▸ **ACTIVITY**
Lines with "payload": how many are there in the listing below? Reply with the number only.

▸ **RECORDS FOR THE EXERCISE**

/-- What the stages of a transmit path had in force from a tick on (R233-R243, R266-R270, R525): the values of R246, whether the output is
muted, whether it is in blank idle, the tick it was cut, inverse-sinc correction, the back-off multiplier, the Press configuration and
coefficients, and the neighbours that enter as zero. -/
structure TxSnap where
  tick : Nat
  vals : TxVals
  muted : Bool
  blanked : Bool
  broken : Nat
  isinc : Bool
  mult : Nat
  cfg : Word
  coefs : List Word
  zeroed : List Nat
  deriving DecidableEq, Repr

/-- What the stages of a receive path had in force from a tick on (R288, R304, R325-R331): the values of R326, whether receive is enabled,
rx_gate and RXEN, the AGC compensation entry, the canceller's configuration, taps and estimated delay, and the sources that enter as zero. -/
structure RxSnap where
  tick : Nat
  vals : RxVals
  live : Bool
  gate : Bool
  rxen : Bool
  comp : Word
  cfg : Word
  taps : List Word
  delay : Nat
  zeroed : List Nat
  deriving DecidableEq, Repr

/-- The ADC codes of a path that commands have brought (R304): up to which tick, and the codes from a tick on; the fast detector's last
blocks and the tick of the last clipped one (R318); the sum and count of R319; and the detectors of R320: the envelope in 2^-16, the highest
power, the sum of powers and their count in the running window. -/
structure RxFeed where
  fed : Nat := 0
  chunks : List (Nat × List Int) := []
  blocks : List Bool := []
  lastClip : Nat := 0
  pwr : Nat := 0
  pwrN : Nat := 0
  env : Nat := 0
  peak : Nat := 0
  sq : Nat := 0
  n : Nat := 0
  deriving DecidableEq, Repr

/-- Words of a tile link's sample stream that are poisoned on the way (R29, R368): the tile, whether in the uplink, the first of them and
how many (word 24 n + k is link sample n of path-in-tile k, counted from tick 0), and the ticks between which they show. -/
structure LinkLoss where
  tile : Nat
  up : Bool
  first : Int
  count : Nat
  tick : Nat
  until_ : Nat
  deriving DecidableEq, Repr

/-- The samples of the paths: downlink symbols on the air, the history of what each path's stages had in force (newest first), the codes
received, positions of ADCs whose samples are poisoned between two ticks (R314), the words of sounding symbols that await the
correlators (R134): carrier, slot, symbol, and the words by path; and the words that a tile link has lost (R29, R368). -/
structure AirSt where
  syms : List AirSym := []
  tx : Sparse (List TxSnap) := []
  rx : Sparse (List RxSnap) := []
  feed : Sparse RxFeed := []
  bad : List (Nat × Nat × Nat × Nat) := []
  srs : List (Nat × Int × Nat × List (List Cx)) := []
  lost : List LinkLoss := []
  deriving DecidableEq, Repr

/-! ### The whole block -/

/-- The state of the block. -/
structure State where
  /-- The part this block is (R1). -/
  part : Part := .el9600
  /-- The 64-bit tick counter of the time base (R40). -/
  tick : Nat := 0
  /-- Live registers and counters, by BAR0 offset (R8-R13); what is unlisted reads as `resetWord part`. -/
  live : Sparse Word := []
  /-- Staged values of STG fields, by the live BAR0 offset of their register (R10, R12). -/
  staged : Sparse Word := []
  tb : TbSt := {}
  host : HostSt := {}
  /-- Recorders: 0-3 of the tiles, 4 of the package (R501). -/
  recs : Sparse RecSt := []
  cars : Sparse CarSt := []
  tx : Sparse TxSt := []
  rx : Sparse RxSt := []
  pr : Sparse PrSt := []
  can : Sparse CanSt := []
  orx : Sparse OrxSt := []
  /-- ADCs: path p at p, the ORX of row r at 96 + r (R307, R317). -/
  adc : Sparse AdcSt := []
  agc : Sparse AgcSt := []
  /-- The samples of the paths (R233, R304). -/
  air : AirSt := {}
  rowst : Sparse RowSt := []
  /-- By carrier: the TDD values that still hold until a change takes effect (R253). -/
  tddOld : Sparse (Option TddOld) := []
  fh : FhSt := {}
  links : Sparse LinkSt := []
  tr : TrSt := {}
  sol : SolSt := {}
  cal : CalSt := {}
  sv : SvSt := {}
  dma : DmaSt := {}
  /-- Monitor ADCs and snapshot banks (R481-R500). -/
  mon : MonSt := {}
  pw : PwSt := {}
  th : ThSt := {}
  /-- Records ordered for the Cellar, oldest first. -/
  celOrders : List CelOrder := []
  cel : CelSt := {}
  boot : BootSt := {}
  /-- By 256 * row of the table of R28 + port, core or cascade link: words that the crossing has lost and that are still to pass, poisoned (R29). -/
  lost : Sparse Nat := []
  /-- Commands waiting to be taken by `step`, first in, first out. -/
  pending : List Instr := []
  /-- Number of free values drawn so far: the model's own field, not the spec's. -/
  fresh : Nat := 0
  deriving DecidableEq, Repr

/-- The Cellar of a provisioned part (R572): its identity set and the two anti-rollback records with counters at 0 (DESIGN CHOICE, log
entry 12: the spec gives no contents of the Cellar before the first boot; without these records R569 lets no boot complete). -/
def factoryCellar : CelSt := {
  recs := [
    { seg := 0, off := 1, kind := 0x02, inst := 0, n := 2, seq := 0, last := true, payload := [1, 0] },
    { seg := 0, off := 3, kind := 0x01, inst := 0, n := 3, seq := 1, payload := [0, 0, 0, 0] },
    { seg := 0, off := 6, kind := 0x01, inst := 1, n := 3, seq := 2, payload := [0, 0, 0, 0] }]
  segs := [(0, 9)] }

/-- The block right after reset, R11. -/
def State.reset : State := { cel := factoryCellar }

end Sys2Proof.Machine
end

▸ **OUTPUT FOR THIS TASK**
3